-- ==== Sys2Proof/Tests/Slice0.lean ====
section
/-! SUPPORT. The model's own tests: words of the spec's encodings and what they decode to, ill-formed terms that the check
refuses, single steps against values worked out by hand from the spec, and for each obligation with hypotheses a state and
operands that meet them. -/

namespace Sys2Proof.Tests

set_option Elab.async false

open Sys2Proof Sys2Proof.Machine

/-! ### Decoding: words written out from the spec's encodings -/

/-- Registers and constants: spec/03 R66, spec/04 R99 to R108. -/
theorem test_decode_registers :
    (∀ e ∈ ([(0x0A40E303, .div 6 7 8), (0x0418C28D, .srai 5 6 3), (0xFED08191, .cmpi 2 3 4 (-5)), (0x007F8293, .movi 5 0x3FC),
      (0x0E610397, .bfx 7 8 12 7), (0x00B28A99, .adda 21 20 22), (0x00F5049B, .getx 9 40 30), (0x02F5049B, .putx 9 40 30)] :
      List (BitVec 32 × Instr)), decode 3 (.word e.1) = some e.2) := by decide

/-- Lanes and 16-bit forms (R65, R111); the parcel of zeros is no instruction. -/
theorem test_decode_lanes :
    decode 3 (.word 0x04BA631D) = some (.lmul 0 6 19 23) ∧ decode 3 (.parcel 0x0008) = some (.or16 0 0 0) ∧
    decode 3 (.parcel 0x0000) = none := by decide

/-- Control transfer and control registers (R69, R71, R121 to R137, Table 17-2). -/
theorem test_decode_control :
    (∀ e ∈ ([(0xFE912221, .bc 2 4 9 (-6)), (0x0004E3A3, .bz 7 7 4), (0xFFFFFE25, .j (-4)), (0x001000A7, .jal 1 0x80),
      (0x00002029, .jalr 0 1 0), (0x0008002B, .endThread), (0x0020002B, .barrier), (0x022002AD, .ctlr 5 0x11),
      (0x0609202D, .ctlw 0x30 9), (0x0418022F, .getsW 4 3), (0x0118C02F, .puts 3 6), (0x0109602F, .puts 1 11),
      (0x0201242F, .xadds 8 0 9)] : List (BitVec 32 × Instr)), decode 3 (.word e.1) = some e.2) := by decide

/-- Memory accesses (R72 to R74, R178 to R194, Table 17-2). -/
theorem test_decode_memory :
    (∀ e ∈ ([(0x004101B9, .ldw 3 8 1), (0x008843BD, .lddF 7 2 2), (0x000944BD, .lddF 9 10 0), (0xFFC844C5, .stdEF 9 2 (-1)),
      (0x2038C2C7, .aadd 0 1 5 6 7), (0x0E38C2C7, .acas 0 0 5 6 7), (0x9038C2C7, .afadd 1 0 0 5 6 7),
      (0x0050C2C9, .prtest 5 6 1), (0x0018C049, .watch 6 0), (0x0032824B, .lde 4 20 6), (0x003283CD, .ste 7 20 6),
      (0x0E2881CF, .stmc 7 3 4 5), (0x00288051, .fillr 4 5)] : List (BitVec 32 × Instr)),
      decode 3 (.word e.1) = some e.2) := by decide

/-- Threads, work and chains (R261 to R281, R315, Table 17-2). -/
theorem test_decode_queues :
    (∀ e ∈ ([(0x02128553, .spawnF 10 2 20), (0x022A8553, .spawnF 10 5 20), (0x00010055, .launch 8), (0x020101D5, .launcht 3 8),
      (0x00180057, .waitwork 3), (0x02190057, .postw 3 8), (0x0000A059, .evsigSet 5), (0x0008A059, .evsigClr 5),
      (0x0021005B, .enq 8 4), (0x0220A05B, .tailadv 5 4), (0x0030805D, .tlwait 4 6), (0x020083DD, .tlread 7 4),
      (0x0000A061, .tokacqS 5), (0x0200A061, .tokacqX 5), (0x0400A061, .tokrel 5)] : List (BitVec 32 × Instr)),
      decode 3 (.word e.1) = some e.2) := by decide

/-- The MMA entry of Table 6-2, a near-bank program of R238, and Sumac words of R324. -/
theorem test_decode_engines :
    decode 3 (.entry 0x0000000000000000_5400FF1480001000_5400FF1460001000_0000000000020004) =
      some (.mma 2 0x5400FF1460001000 0x5400FF1480001000) ∧
    (∀ e ∈ ([(0x10000000, .setseg 0), (0x90000000, .nbLoop), (0x22000000, .clra 1), (0x62018040, .dot48 1 0 3 0 1),
      (0x84100800, .sta 2 1 0 1 0), (0xA0000000, .nbNext), (0xB0000000, .nbEnd)] : List (BitVec 32 × Instr)),
      decode 3 (.nb e.1) = some e.2) ∧
    (∀ e ∈ ([(0x04000000, .pld 0 0), (0x0C540000, .fld 1 5 0), (0x20440000, .vaddf 1 1 0), (0x49444000, .zadd 5 1 1),
      (0x4DD83FFC, .zaddi 7 6 (-4)), (0x581C0004, .brf 7 4), (0x68000000, .pass)] : List (BitVec 32 × Instr)),
      decode 3 (.sumac e.1) = some e.2) := by decide

/-! ### Well-formed terms: one ill-formed term for each check, which the check refuses -/

/-- Thread instructions (R69, R70, R75, R328). -/
theorem test_ill_formed_threads :
    ∀ i ∈ ([.cmp 6 1 2 3, .cmpi 7 1 2 0, .bc 6 1 2 0, .bfx 1 2 1 63, .bfi 1 2 63 1, .ldiv 3 1 2 3, .lsqrt 3 1 2, .lexp2 0 1 2,
      .jalr 0 1 1, .mov16 0 0 0, .fence 5, .fenceSS 7, .ctlr 1 0x00A, .ctlw 0x013 1, .ctlx 1 0x089 2, .launch 57,
      .launcht 1 57, .tlbw 63 1, .postw 0 61, .enq 61 0, .spawn 60 5 1, .spawn 1 1 63, .spawnF 1 0 2] : List Instr),
      i.wellFormed = false := by decide

/-- Engine commands (R142, R148 to R166, R284 to R289). -/
theorem test_ill_formed_commands :
    ∀ i ∈ ([.mzero 0 0 0 1, .mzero 0 0 1 49, .mld 0 true true 0, .mst 0 false 6 0, .mcvt 0 0 0 0, .mcvt 0 0 2 1, .mcvt 0 0 8 6,
      .vbinAdd 0 0 true 1 0, .vbinSub 0 0 false 0 1, .vbcastCol 0 0 49 1, .vbcastRow 0 0 1 0, .vqnt 0 0 9 0, .vqnt 0 0 2 6,
      .cpy false false true false 1 0 0 0 0 0 0 0 0, .cpy false false false false 0 0 0 0 0 0 0 0 0,
      .cpy false false false false 1 0 0 0 0 1 0 0 0, .cpy false false false true 9 0 0 0 0 0 0 0 0,
      .cpyt false 3 0 0 0 0 0 8, .cpyt false 0 0 0 0 0 8 8, .cpyg false 0 0 0 0 0 0, .cpyf 0 0 0,
      .cpym false 1 0 0 0] : List Instr), i.wellFormed = false := by decide

/-- Micro-operations and Sumac instructions (R229, R320, R322). -/
theorem test_ill_formed_units :
    ∀ i ∈ ([.setseg 3, .lda 0 0 0 2, .scl 0 2, .adds 0 3, .dot48 0 0 0 1 0, .dot48 0 0 0 0 21, .sta 0 0 0 2 0, .sta 0 0 0 0 16,
      .pld 0 4, .pst 0 4, .vshr 0 0 32, .vcvt 0 0 4, .sumacVqnt 0 0 1, .sumacVqnt 0 14 4, .zmov 0 0 16, .zcmp 0 0 0 6,
      .brf 0 0, .emit 0 16] : List Instr), i.wellFormed = false := by decide

/-! ### States for tests -/

/-- Registers of which the listed ones are set. -/
def regsOf (l : List (Nat × Word)) : Vector Word 64 := Vector.ofFn (fun i => (mapGetD l i.val 0))

/-- A thread of gang 0 at 0x1000 with its trap handler at 0x2000, every register allocated and full. -/
def testThread (l : List (Nat × Word)) : Thread :=
  { newThread 0 0 0x1000 (regsOf l) { alloc := 64, tvec := 0x2000 } 0 0 with st := .current }
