-- ==== Sys2Proof/Machine/AluSigned.lean ====
section
/-!
DEFINITION. Opclasses 0010 and 0011, core ALU with signed flags (`spec/42_alu_signed.md`). A signed immediate is widened by
`sext_24` (R140).
-/

namespace Sys2Proof.Machine

/-- ADDsr, "signed DRt += DRs", `{Z, N, V}` (R141). -/
def execAddsr (drt drs : BitVec 4) (s : State) : Run State :=
  addZNV drt (s.getDr drs) s

/-- SUBsr, "signed DRt -= DRs", `{Z, N, V}` (R142). -/
def execSubsr (drt drs : BitVec 4) (s : State) : Run State :=
  subZNV drt (s.getDr drt) (s.getDr drs) s

/-- NEGsr, "signed DRt = -DRt", `{Z, N, V}` of `sub24(0, DRt)` (R143). -/
def execNegsr (drt : BitVec 4) (s : State) : Run State :=
  subZNV drt 0 (s.getDr drt) s

/-- SHRsr, "signed DRt >>= DRs[4:0]", `{Z, N, C}` only if the count is non-zero (R144). -/
def execShrsr (drt drs : BitVec 4) (s : State) : Run State :=
  shiftZNC drt (countOf (s.getDr drs)) s

/-- CMPsr, "signed compare DRs, DRt", `{Z, N, V}` of DRt - DRs (R145). -/
def execCmpsr (drt drs : BitVec 4) (s : State) : Run State :=
  compareZNV drt (s.getDr drs) s

/-- TSTsr, "signed DRt test", `{Z, N}` (R146). -/
def execTstsr (drt : BitVec 4) (s : State) : Run State :=
  complete (s.withFlags (flagsZN (s.getDr drt) s.flags))

/-- MOVsi, "signed DRt = sext(imm12)", `{Z, N}` (R147). -/
def execMovsi (drt : BitVec 4) (imm : BitVec 12) (s : State) : Run State :=
  complete (s.resultZN drt (sext24 imm))

/-- MCCsi, "if (CC) DRt = sext(imm8)", `{Z}` only if the move happens and never `N` (R148). -/
def execMccsi (drt cc : BitVec 4) (imm : BitVec 8) (s : State) : Run State :=
  whenCond cc s (moveZ drt (sext24 imm) s) (complete s)

/-- ADDsi, "signed DRt += sext(imm12)", `{Z, N, V}` (R149). -/
def execAddsi (drt : BitVec 4) (imm : BitVec 12) (s : State) : Run State :=
  addZNV drt (sext24 imm) s

/-- SUBsi, "signed DRt -= sext(imm12)", `{Z, N, V}` (R150). -/
def execSubsi (drt : BitVec 4) (imm : BitVec 12) (s : State) : Run State :=
  subZNV drt (s.getDr drt) (sext24 imm) s

/-- SHRsi, "signed DRt >>= imm5", `{Z, N, C}` only if imm5 is non-zero (R151). -/
def execShrsi (drt : BitVec 4) (imm : BitVec 5) (s : State) : Run State :=
  shiftZNC drt imm.toNat s

/-- CMPsi, "signed compare sext(imm12), DRt", `{Z, N, V}` of DRt - sext(imm12) (R152). -/
def execCmpsi (drt : BitVec 4) (imm : BitVec 12) (s : State) : Run State :=
  compareZNV drt (sext24 imm) s

end Sys2Proof.Machine
end

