-- ==== Sys2Proof/Machine/Step.lean ====
section
/-!
DEFINITION. One step (`spec/10_state.md` R40): fetch, decode, execute, in the order of outcomes of
`spec/60_exceptions.md` R272. The meanings end the step themselves (steps 4 and 5 of R40).
-/

namespace Sys2Proof.Machine

/-- One instruction step (R40). A halted state has no next step: outcome `Halted` (R241, U16). A
word that selects no instruction is `ReservedEncoding` (R76 to R79), treated by its cause (R12, log entry 30). -/
def step (s : State) : Host.Outcome State Fault Refusal :=
  if s.halted then .fault .halted
  else
    andThen (fetch s) fun w =>
      match decode s.params w with
      | .ok i => exec i s
      | .error cause => raiseReserved w cause

/-- `s` with a word of the opcode table at PC and all that the fetch of it needs: the processor runs, the platform
admits the fetch, the cell counts as not stored to, and opclass 1111 is fetchable if the word is of it (log
entries 9 and 14). -/
def State.withFetchWord (s : State) (nbits w : Nat) : State :=
  let word := tableWord nbits w
  let p := tableParams s.params word
  let covers (h : Hole) : Bool :=
    decide (h.kind = .fetch) && decide (h.lo ≤ s.pc.toNat) && decide (s.pc.toNat ≤ h.hi)
  { s with
    params := { p with holes := p.holes.filter fun h => !covers h }
    halted := false
    mem := writeCell s.mem s.pc.toNat word
    stored := s.stored.filter fun a => a != s.pc.toNat }

end Sys2Proof.Machine
end

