/-- R27, R28: whatever instruction completes, the flags outside its braces are as they were. -/
def Obligations.FlagsOutsideTheBracesAreKept : Prop :=
  ∀ (i : Instr) (s t : State), exec i s = .next t →
    ∀ l ∈ [Loc.z, .c, .n, .v], l ∉ braces i → t.observe l = s.observe l

/-- R24, R25, R26: apart from micro-operations, LR is written only by the calls, SWI and RET, SSP only by the calls,
RET and SETSSP; the fourth special register and the parameters by nothing. -/
def Obligations.SpecialRegistersHaveFewWriters : Prop :=
  ∀ (i : Instr) (s t : State), exec i s = .next t →
    (isUop i = false → isCall i = false → i ≠ .ret → (∀ imm, i ≠ .swi imm) → t.lr = s.lr) ∧
    (isUop i = false → isCall i = false → i ≠ .ret → (∀ b, i ≠ .setssp b) → t.ssp = s.ssp) ∧
    t.sr3 = s.sr3 ∧ t.params = s.params

/-- R57: an instruction outside the list of stores, pushes and calls changes no cell, and one outside the list of
memory instructions neither reads nor writes any: with another memory it does the same. -/
def Obligations.OtherInstructionsLeaveMemoryAlone : Prop :=
  ∀ (i : Instr) (s : State) (m : Memory),
    (∀ t, writesMemory i = false → exec i s = .next t → t.mem = s.mem ∧ t.stored = s.stored) ∧
    (accessesMemory i = false → exec i { s with mem := m } = onNext (fun t => { t with mem := m }) (exec i s))

/-- R22: LR and SSP reach no data or address register: apart from the calls, RET and the micro-operations, an
instruction does the same to everything else whatever LR and SSP hold. -/
def Obligations.LinkAndStackPointerStayHidden : Prop :=
  ∀ (i : Instr) (s : State) (x y : Addr), isUop i = false → isCall i = false → i ≠ .ret →
    onNext (fun t => { t with lr := 0, ssp := 0 }) (exec i { s with lr := x, ssp := y }) =
      onNext (fun t => { t with lr := 0, ssp := 0 }) (exec i s)

/-- R12, R100, R140, R160, R180, R200, R270: a well-formed instruction ends only in a next state, in an outcome its rule
lists (`UimmNotLoaded` for a consumer of `uimm`, `CondReserved` for a conditional, `NoMemory` for an access to memory),
or in the model's own stop at an access to a cell without a value, which no rule lists (R45 leaves it open; log entry
13). That an unloaded bank ends so is the spec's decision D15 (log entry 19), that there are outcomes and no traps D25,
and which cells the platform rejects the open parameter D30 (log entry 4). -/
def Obligations.OutcomesAreTheListedOnes : Prop :=
  ∀ (i : Instr) (s : State), i.wellFormed s.params = true →
    (∃ t, exec i s = .next t) ∨
    (banksRead i ≠ [] ∧ exec i s = .fault .uimmNotLoaded) ∨
    (isConditional i = true ∧ ∃ cc, exec i s = .refused (.condReserved cc)) ∨
    (accessesMemory i = true ∧ ∃ a, exec i s = .fault (.noMemory a) ∨ exec i s = .fault (.unwrittenMemory a))
end

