-- ==== Sys2Proof/Tests/Slice0.lean ====
section
/-!
SUPPORT. Tests. The words, start states and results of the decode and step tests are those of
`spec/95_test_vectors.md` (2.1 to 2.3), which the spec derives from its rules by hand; a witness shows that the
hypotheses of a statement can be met.
-/

open Sys2Proof.Machine

namespace Sys2Proof.Tests

/-! ## Small states -/

/-- Reset, with the PC moved and a word there. -/
def start (pc : Addr) (w : Word) : State :=
  { State.reset with pc := pc, mem := writeCell [] pc.toNat w }

/-- Flags from the spec's notation ZCNV. -/
def zcnv (b : BitVec 4) : Flags := { z := b.getLsbD 3, c := b.getLsbD 2, n := b.getLsbD 1, v := b.getLsbD 0 }

def withBank (s : State) (x : Fin 3) (v : Bank) : State :=
  { s with bank := s.bank.set x v, loaded := s.loaded.set x true }

def withCell (s : State) (a : Addr) (v : Word) : State := { s with mem := writeCell s.mem a.toNat v }

def withCsr (s : State) (n : Fin 256) (v : Word) : State := { s with csr := s.csr.set n v }

def withLr (s : State) (v : Addr) : State := { s with lr := v }

def withSsp (s : State) (v : Addr) : State := { s with ssp := v }

def withParams (s : State) (p : Params) : State := { s with params := p }

/-- The default parameters, with the micro-operations fetchable. -/
def uopParams : Params := { defaultParams with uopClassFetchable := true }

/-- The default parameters, with one cell rejected for one kind of access. -/
def holeParams (kind : AccessKind) (a : Nat) : Params :=
  { defaultParams with holes := [{ kind := kind, lo := a, hi := a }] }

/-- The outcome is a next state of which `post` holds. -/
def ends (x : Host.Outcome State Fault Refusal) (post : State → Bool) : Bool :=
  match x with
  | .next t => post t
  | .fault _ => false
  | .refused _ => false

/-- The outcome is this fault. -/
def faults (x : Host.Outcome State Fault Refusal) (f : Fault) : Bool :=
  match x with
  | .next _ => false
  | .fault g => decide (g = f)
  | .refused _ => false

/-- The outcome is this refusal. -/
def refuses (x : Host.Outcome State Fault Refusal) (r : Refusal) : Bool :=
  match x with
  | .next _ => false
  | .fault _ => false
  | .refused q => decide (q = r)
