-- ==== Sys2Proof/Machine/PointEngine.lean ====
section
/-! DEFINITION. The point engines (chapters 4 and 5): admission, the ramp lock, forward and retirement turns, measurement,
backoff, settle, ramp faults, the end of darkening, service turns, and what an abort does to a context's place. -/

namespace Sys2Proof.Machine

/-! ## The journal -/

/-- The two oldest records merged into one (R62). -/
def mergeOldest : List JournalRecord → List JournalRecord
  | a :: b :: rest => ⟨a.before, b.after⟩ :: rest
  | l => l

/-- A journal push (R62). -/
def pushJournal (j : List JournalRecord) (r : JournalRecord) : List JournalRecord :=
  (if 16 ≤ j.length then mergeOldest j else j) ++ [r]

/-! ## The lock and the settle count -/

/-- The ramp lock is free: no holder, and the service request is not ACTIVE (R52). -/
def Point.lockFree (p : Point) : Bool :=
  p.holder.isNone && match p.service with
    | .active _ => false
    | .pending _ => true
    | .none => true

/-- The lock is released by its holder. -/
def State.releaseLock (s : State) (p : PointIx) : State := s.modPoint p fun q => { q with holder := none }

/-- The settle count becomes `n` and the sweep timer is armed with sweep_wait (R64, R65, R69, R82). -/
def State.armSettle (s : State) (p : PointIx) (n : Nat) : State :=
  s.modPoint p fun q => { q with settle := n, sweepTimer := some s.timing.sweepWait }

/-- The settle count is at 0 and the sweep timer disarmed (R65, R76). -/
def State.stopCounting (s : State) (p : PointIx) : State :=
  s.modPoint p fun q => { q with settle := 0, sweepTimer := none }

/-! ## Retirement turns -/

/-- The setting that orders an attenuation at a retirement turn (R81). -/
def restoreSetting : Atten → SettingBody
  | .block => .block
  | .tenths n => .attenSet n

/-- A gradual turn of the holder (R81). -/
def State.gradualTurn (s : State) (p : PointIx) (i : CtxIx) : State :=
  match s.context i with
  | some c =>
    let a := (c.journal.getLast?.map JournalRecord.before).getD .block
    (s.setContext i (some { c with
      journal := c.journal.dropLast, attenuation := a, state := .retiring .gradual .actuating })).offerSetting
      p c.run (restoreSetting a)
  | none => s

/-- A hard turn of the holder (R85). -/
def State.hardTurn (s : State) (p : PointIx) (i : CtxIx) : State :=
  match s.context i with
  | some c =>
    (s.setContext i (some { c with
      journal := [], attenuation := .block, state := .retiring .hard .actuating })).offerSetting p c.run .block
  | none => s

/-- The retirement turn of a mode. -/
def State.retireTurn (s : State) (p : PointIx) (i : CtxIx) : Mode → State
  | .gradual => s.gradualTurn p i
  | .hard => s.hardTurn p i

/-- The holder enters RETIRING in a mode, with its end cause written, and its retirement turn begins at once (R72, R75,
R76, R79). -/
def State.retireHolder (s : State) (p : PointIx) (i : CtxIx) (c : Context) (e : Ending) (m : Mode) : State :=
  ((s.stopCounting p).enter i { c with abortPending := none, ending := some e } (.retiring m .actuating)).retireTurn p i m

/-! ## Ramp faults -/

/-- The mode in which a fault retires a context (R72). -/
def faultMode : Cause → Mode
  | .guardFault => .gradual
  | .reachShort => .gradual
  | .overReach => .gradual
  | _ => .hard

/-- A turn that ends in a fault (R72). -/
def State.rampFault (s : State) (p : PointIx) (i : CtxIx) (c : Context) (f : Cause) : State :=
  (s.offerAborts c f s.nodeId).retireHolder p i c (s.localEnding c f) (faultMode f)

/-! ## Settle -/

/-- The reference taken from a last measured value, with its floor mark (R70, R74). -/
def Measured.toReference (m : Measured) : Reference := ⟨m.power, m.floor⟩

/-- The context is one whose reference a settle at `p`, or REREFERENCE POINT, refreshes (R70, R74). -/
def Context.refreshable (c : Context) (p : PointIx) : Bool :=
  c.point == p && c.settled && c.charge.isSome && c.lastMeasured.isSome

/-- A refreshable context takes its last measured value as its reference (R74). -/
def Context.refresh (c : Context) (p : PointIx) : Context :=
  if c.refreshable p then { c with reference := c.lastMeasured.map Measured.toReference } else c
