-- ==== Sys2Proof/Machine/Bus.lean ====
section
/-! DEFINITION. The events of the shelf bus and of the reset pin: WRITE, READ, POLL, an address byte of another target, the bus
clear line and RESET (chapter 9, R178). -/

namespace Sys2Proof.Machine

/-- A transaction's opening, where the event carries one; else the event goes on with the transaction in progress. -/
def State.openTransaction (s : State) : Option BusStart → State
  | some b => s.startTransaction b
  | none => s

/-- WRITE (R149, R150, R151). -/
def execWrite (start : Option BusStart) (data : List Byte) (endMark : Bool) (s : State) :
    Host.Outcome State Fault Refusal :=
  .next (State.writeBytes data endMark (s.openTransaction start))

/-- READ (R149, R153). -/
def execRead (start : Option BusStart) (taken : Nat) (s : State) : Host.Outcome State Fault Refusal :=
  .next (State.readBytes taken (s.openTransaction start))

/-- POLL (R149, R154). -/
def execPoll (start : BusStart) (s : State) : Host.Outcome State Fault Refusal := .next (s.startTransaction start)

/-- OTHER_TARGET_ADDRESS_BYTE (R149): it ends the transaction the part is in, and the part ignores what follows. The address
byte of the operand names another target; nothing else of it matters to the part. -/
def execOtherTargetAddressByte (_address : Byte) (s : State) : Host.Outcome State Fault Refusal :=
  .next s.endTransaction

/-- The SBI after an assertion of the bus clear line (R156). -/
def State.busClear (s : State) : State :=
  { s with bus := .idle, intakes := Vector.replicate 9 .empty, holders := Vector.replicate 9 none }

/-- BUS_CLEAR (R156). -/
def execBusClear (s : State) : Host.Outcome State Fault Refusal := .next s.busClear

/-- The state at the end of a reset (R178): every block in its reset state, the strap inputs sampled (R148), and each carrier as
its input stands (R124, R135). -/
def resetWith (strap : BitVec 3) (carriers : BitVec 8) : State :=
  { State.reset with
    strap := strap
    links := Vector.ofFn fun d : Degree => Link.reset (carriers.getLsbD d.val) }

/-- RESET (R178). What the part has put on its ports stays put, and what waits outside the part still waits (log entry 13). -/
def execReset (strap : BitVec 3) (carriers : BitVec 8) (s : State) : Host.Outcome State Fault Refusal :=
  .next { resetWith strap carriers with outputs := s.outputs, pending := s.pending }

end Sys2Proof.Machine
end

****************

# Work to be completed
If a line above holds the string "this", copy it out.

# Answer space
/-- The outcome is this fault. -/
/-- The outcome is this refusal. -/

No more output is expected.